• _DATA_
-- ==== Sys2Proof/Laws/State.lean ====
section
/-! SUPPORT. Laws/State.lean: one lemma per field per update of the state, so that no proof unfolds a record update. -/

namespace Sys2Proof.Machine

/-! ## What an update gives back -/

@[simp] theorem State.tile_setTile (s : State) (t : Nat) (x : Tile) : (s.setTile t x).tile t = x :=
  Sparse.getD_set_self ..
theorem State.tile_setTile_ne (s : State) {t u : Nat} (x : Tile) (h : u ≠ t) : (s.setTile t x).tile u = s.tile u :=
  Sparse.getD_set_ne _ _ _ _ h
@[simp] theorem State.tile_updTile (s : State) (t : Nat) (f : Tile → Tile) : (s.updTile t f).tile t = f (s.tile t) :=
  Sparse.getD_set_self ..
theorem State.tile_updTile_ne (s : State) {t u : Nat} (f : Tile → Tile) (h : u ≠ t) : (s.updTile t f).tile u = s.tile u :=
  Sparse.getD_set_ne _ _ _ _ h
@[simp] theorem State.cuvee_setCuvee (s : State) (c : Nat) (x : Cuvee) : (s.setCuvee c x).cuvee c = x :=
  Sparse.getD_set_self ..
theorem State.cuvee_setCuvee_ne (s : State) {c d : Nat} (x : Cuvee) (h : d ≠ c) : (s.setCuvee c x).cuvee d = s.cuvee d :=
  Sparse.getD_set_ne _ _ _ _ h
@[simp] theorem State.cuvee_updCuvee (s : State) (c : Nat) (f : Cuvee → Cuvee) :
    (s.updCuvee c f).cuvee c = f (s.cuvee c) := Sparse.getD_set_self ..
theorem State.cuvee_updCuvee_ne (s : State) {c d : Nat} (f : Cuvee → Cuvee) (h : d ≠ c) :
    (s.updCuvee c f).cuvee d = s.cuvee d := Sparse.getD_set_ne _ _ _ _ h
@[simp] theorem State.pc_updPc (s : State) (k : Nat) (f : Pc → Pc) : (s.updPc k f).pc k = f (s.pc k) :=
  Sparse.getD_set_self ..
theorem State.pc_updPc_ne (s : State) {k q : Nat} (f : Pc → Pc) (h : q ≠ k) : (s.updPc k f).pc q = s.pc q :=
  Sparse.getD_set_ne _ _ _ _ h
@[simp] theorem State.parcel_updParcel (s : State) (p : Nat) (f : ParcelSt → ParcelSt) :
    (s.updParcel p f).parcel p = f (s.parcel p) := Sparse.getD_set_self ..
theorem State.parcel_updParcel_ne (s : State) {p q : Nat} (f : ParcelSt → ParcelSt) (h : q ≠ p) :
    (s.updParcel p f).parcel q = s.parcel q := Sparse.getD_set_ne _ _ _ _ h
@[simp] theorem State.port_updPort (s : State) (k : Nat) (f : LinkPort → LinkPort) :
    (s.updPort k f).port k = f (s.port k) := Sparse.getD_set_self ..
theorem State.port_updPort_ne (s : State) {k q : Nat} (f : LinkPort → LinkPort) (h : q ≠ k) :
    (s.updPort k f).port q = s.port q := Sparse.getD_set_ne _ _ _ _ h
@[simp] theorem State.host_updHost (s : State) (p : HostPort) (f : HostSt → HostSt) :
    (s.updHost p f).host p = f (s.host p) := by cases p <;> rfl
theorem State.host_updHost_ne (s : State) {p q : HostPort} (f : HostSt → HostSt) (h : q ≠ p) :
    (s.updHost p f).host q = s.host q := by cases p <;> cases q <;> first | rfl | exact absurd rfl h

/-! ## What setTile leaves -/

@[simp] theorem State.setTile_pending (s : State) (t : Nat) (x : Tile) : (s.setTile t x).pending = s.pending := rfl
@[simp] theorem State.setTile_time (s : State) (t : Nat) (x : Tile) : (s.setTile t x).time = s.time := rfl
@[simp] theorem State.setTile_cad (s : State) (t : Nat) (x : Tile) : (s.setTile t x).cad = s.cad := rfl
@[simp] theorem State.setTile_dict (s : State) (t : Nat) (x : Tile) : (s.setTile t x).dict = s.dict := rfl
@[simp] theorem State.setTile_flash (s : State) (t : Nat) (x : Tile) : (s.setTile t x).flash = s.flash := rfl
@[simp] theorem State.setTile_side (s : State) (t : Nat) (x : Tile) : (s.setTile t x).side = s.side := rfl
@[simp] theorem State.setTile_alm (s : State) (t : Nat) (x : Tile) : (s.setTile t x).alm = s.alm := rfl
@[simp] theorem State.setTile_power (s : State) (t : Nat) (x : Tile) : (s.setTile t x).power = s.power := rfl
@[simp] theorem State.setTile_net (s : State) (t : Nat) (x : Tile) : (s.setTile t x).net = s.net := rfl
@[simp] theorem State.setTile_mem (s : State) (t : Nat) (x : Tile) : (s.setTile t x).mem = s.mem := rfl
@[simp] theorem State.setTile_cuvees (s : State) (t : Nat) (x : Tile) : (s.setTile t x).cuvees = s.cuvees := rfl
@[simp] theorem State.setTile_links (s : State) (t : Nat) (x : Tile) : (s.setTile t x).links = s.links := rfl
@[simp] theorem State.setTile_hostA (s : State) (t : Nat) (x : Tile) : (s.setTile t x).hostA = s.hostA := rfl
@[simp] theorem State.setTile_hostB (s : State) (t : Nat) (x : Tile) : (s.setTile t x).hostB = s.hostB := rfl
@[simp] theorem State.setTile_sec (s : State) (t : Nat) (x : Tile) : (s.setTile t x).sec = s.sec := rfl
@[simp] theorem State.setTile_obs (s : State) (t : Nat) (x : Tile) : (s.setTile t x).obs = s.obs := rfl
@[simp] theorem State.setTile_faults (s : State) (t : Nat) (x : Tile) : (s.setTile t x).faults = s.faults := rfl
@[simp] theorem State.setTile_muster (s : State) (t : Nat) (x : Tile) : (s.setTile t x).muster = s.muster := rfl
@[simp] theorem State.setTile_boot (s : State) (t : Nat) (x : Tile) : (s.setTile t x).boot = s.boot := rfl
@[simp] theorem State.setTile_out (s : State) (t : Nat) (x : Tile) : (s.setTile t x).out = s.out := rfl
@[simp] theorem State.setTile_free (s : State) (t : Nat) (x : Tile) : (s.setTile t x).free = s.free := rfl

/-! ## What updTile leaves -/

@[simp] theorem State.updTile_pending (s : State) (t : Nat) (f : Tile → Tile) : (s.updTile t f).pending = s.pending := rfl
@[simp] theorem State.updTile_time (s : State) (t : Nat) (f : Tile → Tile) : (s.updTile t f).time = s.time := rfl
@[simp] theorem State.updTile_cad (s : State) (t : Nat) (f : Tile → Tile) : (s.updTile t f).cad = s.cad := rfl
@[simp] theorem State.updTile_dict (s : State) (t : Nat) (f : Tile → Tile) : (s.updTile t f).dict = s.dict := rfl
@[simp] theorem State.updTile_flash (s : State) (t : Nat) (f : Tile → Tile) : (s.updTile t f).flash = s.flash := rfl
@[simp] theorem State.updTile_side (s : State) (t : Nat) (f : Tile → Tile) : (s.updTile t f).side = s.side := rfl
@[simp] theorem State.updTile_alm (s : State) (t : Nat) (f : Tile → Tile) : (s.updTile t f).alm = s.alm := rfl
@[simp] theorem State.updTile_power (s : State) (t : Nat) (f : Tile → Tile) : (s.updTile t f).power = s.power := rfl
@[simp] theorem State.updTile_net (s : State) (t : Nat) (f : Tile → Tile) : (s.updTile t f).net = s.net := rfl
@[simp] theorem State.updTile_mem (s : State) (t : Nat) (f : Tile → Tile) : (s.updTile t f).mem = s.mem := rfl
@[simp] theorem State.updTile_cuvees (s : State) (t : Nat) (f : Tile → Tile) : (s.updTile t f).cuvees = s.cuvees := rfl
@[simp] theorem State.updTile_links (s : State) (t : Nat) (f : Tile → Tile) : (s.updTile t f).links = s.links := rfl
@[simp] theorem State.updTile_hostA (s : State) (t : Nat) (f : Tile → Tile) : (s.updTile t f).hostA = s.hostA := rfl
@[simp] theorem State.updTile_hostB (s : State) (t : Nat) (f : Tile → Tile) : (s.updTile t f).hostB = s.hostB := rfl
@[simp] theorem State.updTile_sec (s : State) (t : Nat) (f : Tile → Tile) : (s.updTile t f).sec = s.sec := rfl
@[simp] theorem State.updTile_obs (s : State) (t : Nat) (f : Tile → Tile) : (s.updTile t f).obs = s.obs := rfl
@[simp] theorem State.updTile_faults (s : State) (t : Nat) (f : Tile → Tile) : (s.updTile t f).faults = s.faults := rfl
@[simp] theorem State.updTile_muster (s : State) (t : Nat) (f : Tile → Tile) : (s.updTile t f).muster = s.muster := rfl
@[simp] theorem State.updTile_boot (s : State) (t : Nat) (f : Tile → Tile) : (s.updTile t f).boot = s.boot := rfl
@[simp] theorem State.updTile_out (s : State) (t : Nat) (f : Tile → Tile) : (s.updTile t f).out = s.out := rfl
@[simp] theorem State.updTile_free (s : State) (t : Nat) (f : Tile → Tile) : (s.updTile t f).free = s.free := rfl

• _EXERCISE OBJECTIVE_
Find the string "cuvees" in the material above. Then copy each line that has it.

• _WRITTEN SOLUTION_
@[simp] theorem State.setTile_cuvees (s : State) (t : Nat) (x : Tile) : (s.setTile t x).cuvees = s.cuvees := rfl
@[simp] theorem State.updTile_cuvees (s : State) (t : Nat) (f : Tile → Tile) : (s.updTile t f).cuvees = s.cuvees := rfl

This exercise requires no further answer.